If you don't follow the rules, neither will I.

Bullet Therapist
Caldari Provisions
Caldari State
#124 - 2014-12-14 21:02:17 UTC
Aiyshimin wrote:
Bullet Therapist wrote:

Honestly, I care less about learning implants and boosters than I do about the attribute system. I'd be happy to see it go, but it wouldn't bother me too much if it didn't.

Even then, I don't think that it would hurt the game at all to see the SP/hour rate at the maximum current rate. No implants, boosters, or attributes. Characters that are currently optimized get the same SP/hour and the average rate for all players increases.
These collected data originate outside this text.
/-- Resets of a Load die, and the entry to and exit from limp-home. Resets of a Load die (R473, R497, R508, R509,
R641); Limp-home (R95, R508, R511). -/
def Obligations.LoadDieResetAndLimpHome : Prop :=
    (∀ (d : Fin 2) (s : State),
      ∃ t, exec (.ldLowVbatReset d) s = .next t ∧
        (t.ldx d).inReset = false ∧
        (t.ldx d).otp = (s.ldx d).otp ∧
        t.rd (ld d) R.LD_STAT_LIMP = 1 ∧
        t.rd (ld d) R.LD_STAT_SRC = (if s.pins.limpN then 3 else 1) ∧
        t.rd (ld d) R.LD_RSTCAUSE_POR = 1 ∧
        (∀ c : Fin 24, t.crd d c R.CH_OTP_A_VAL = Store.get 0 (s.ldx d).otp (3 * c) % 65536 ∧ t.crd d c R.CH_STAT_LIMP = 1) ∧
        (∀ c : Fin 24, t.oddHalf d c = false → bits (t.crd d c R.CH_OTP_A_VAL) 15 14 = 1 → bits (t.crd d c R.CH_OTP_B_VAL) 15 8 ≠ 0 → t.crd d c R.CH_STAT_ON = 1) ∧
        (∀ c : Fin 24, t.oddHalf d c = false → bits (t.crd d c R.CH_OTP_A_VAL) 15 14 ≠ 1 → t.crd d c R.CH_STAT_ON = 0)) ∧
    (∀ (d : Fin 2) (supply : Bool) (s : State),
      ∃ t, exec (.monitorReset d supply) s = .next t ∧
        (t.ldx d).inReset = true ∧
        (t.ldx d).otp = (s.ldx d).otp ∧
        t.flag (ld d) R.LD_RSTCAUSE_VREG = supply ∧
        t.flag (ld d) R.LD_RSTCAUSE_CLKMON = !supply ∧
        (t.ldx d).owner = none ∧
        (∀ c : Fin 24, t.crd d c R.CH_STAT_ON = 0 ∧ t.crd d c R.CH_STAT_OUT = 0)) ∧
    (∀ (d : Fin 2) (s : State),
      (s.ldx d).inReset = true →
      ∃ t, exec (.monitorRelease d) s = .next t ∧
        (t.ldx d).inReset = false ∧
        t.rd (ld d) R.LD_STAT_LIMP = 1 ∧
        t.rd (ld d) R.LD_STAT_SRC = (if s.pins.limpN then 3 else 1) ∧
        (∀ c : Fin 24, t.crd d c R.CH_OTP_A_VAL = Store.get 0 (s.ldx d).otp (3 * c) % 65536 ∧ t.crd d c R.CH_STAT_LIMP = 1)) ∧
    (∀ (d : Fin 2) (s : State),
      (s.ldx d).inReset = false →
      s.flag (ld d) R.LD_STAT_LIMP = false →
      ∃ t, exec (.limpHbTimeout d) s = .next t ∧
        t.rd (ld d) R.LD_STAT_LIMP = 1 ∧
        t.rd (ld d) R.LD_STAT_SRC = 4 ∧
        t.flag (ld d) R.LD_CAUSE_LIMP_ENTRY = true ∧
        (∀ c : Fin 24, t.crd d c R.CH_STAT_LIMP = 1) ∧
        t.rd (ld d) R.HB_STAT_AGE = max 30 (s.rd (ld d) R.HB_STAT_AGE) % 256) ∧
    (∀ (d : Fin 2) (s : State),
      (s.ldx d).inReset = false →
      s.flag (ld d) R.LD_STAT_LIMP = false →
      ∃ t, exec (.limpNAssert) s = .next t ∧
        t.pins.limpN = true ∧
        t.rd (cd 0) R.PAD_STAT_LIMP = 1 ∧
        t.rd (cd 1) R.PAD_STAT_LIMP = 1 ∧
        t.rd (ld d) R.LD_STAT_LIMP_N = 1 ∧
        t.rd (ld d) R.LD_STAT_LIMP = 1 ∧
        t.rd (ld d) R.LD_STAT_SRC = 2 ∧
        t.flag (ld d) R.LD_CAUSE_LIMP_ENTRY = true) ∧
    (∀ (s : State),
      ∃ t, exec (.limpNRelease) s = .next t ∧
        t.pins.limpN = false ∧
        t.rd (cd 0) R.PAD_STAT_LIMP = 0 ∧
        t.rd (cd 1) R.PAD_STAT_LIMP = 0 ∧
        t.rd (ld 0) R.LD_STAT_LIMP_N = 0 ∧
        t.rd (ld 1) R.LD_STAT_LIMP_N = 0 ∧
        t.rd (ld 0) R.LD_STAT_LIMP = s.rd (ld 0) R.LD_STAT_LIMP ∧
        t.rd (ld 1) R.LD_STAT_LIMP = s.rd (ld 1) R.LD_STAT_LIMP) ∧
    (∀ (d n : Fin 2) (s : State),
      s.flag (ld d) R.LD_STAT_LIMP = true →
      s.pins.limpN = false →
      s.rd (ld d) R.HB_STAT_AGE < 30 →
      s.isActive n = true →
      ∃ t, exec (.limpExit d n) s = .next t ∧
        t.rd (ld d) R.LD_STAT_LIMP = 0 ∧
        t.rd (ld d) R.LD_STAT_SRC = 0 ∧
        t.flag (ld d) R.LD_CAUSE_LIMP_EXIT = true ∧
        (∀ c : Fin 24, t.crd d c R.CH_STAT_LIMP = 0 ∧ t.crd d c R.CH_STAT_ON = s.crd d c R.CH_STAT_ON))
When a new player comes to the game they often think that they can never catch up to older players, and this would be even more true if they had no control over their training speed.


New players have less of a chance now of having the same rate of SP growth as old players as it stands now. Make a mistake, and the differential is even larger. A system that punishes new players for up to a year after making a mistake isn't a good system. Ship and isk losses are appropriate consequences for mistakes.

Resources are available to help new players, and they can learn, but in the end attributes still don't constitute any meaningful game play and should be removed
Mharius Skjem
Guardians of the Underworld
#125 - 2014-12-14 21:05:52 UTC
Bullet Therapist wrote:
Aiyshimin wrote:
Bullet Therapist wrote:

Honestly, I care less about learning implants and boosters than I do about the attribute system. I'd be happy to see it go, but it wouldn't bother me too much if it didn't.

Even then, I don't think that it would hurt the game at all to see the SP/hour rate at the maximum current rate. No implants, boosters, or attributes. Characters that are currently optimized get the same SP/hour and the average rate for all players increases.


When a new player comes to the game they often think that they can never catch up to older players, and this would be even more true if they had no control over their training speed.


New players have less of a chance now of having the same rate of SP growth as old players as it stands now. Make a mistake, and the differential is even larger. A system that punishes new players for up to a year after making a mistake isn't a good system. Ship and isk losses are appropriate consequences for mistakes.

Resources are available to help new players, and they can learn, but in the end attributes still don't constitute any meaningful game play and should be removed


Why not get rid of SP altogether?

Just have it so that new players can fly anything that they can afford.

Isn't that where all of these changes are going, so that CCP can get the instant gratification type of player hooked on the game.

Thing is though if we allow stuff like this the character of Eve will change beyond recognition and become 'just another' play to win, free to play space sim.

A recovering btter vet,  with a fresh toon and a determination to like everything that CCP does to Eve...

Don't take me too seriously though, I like to tease a bit on the forums, but that's only because I love you...

Malcanis
Vanishing Point.
The Initiative.
#126 - 2014-12-14 21:08:01 UTC
Mharius Skjem wrote:
Bullet Therapist wrote:
Aiyshimin wrote:
Bullet Therapist wrote:

Honestly, I care less about learning implants and boosters than I do about the attribute system. I'd be happy to see it go, but it wouldn't bother me too much if it didn't.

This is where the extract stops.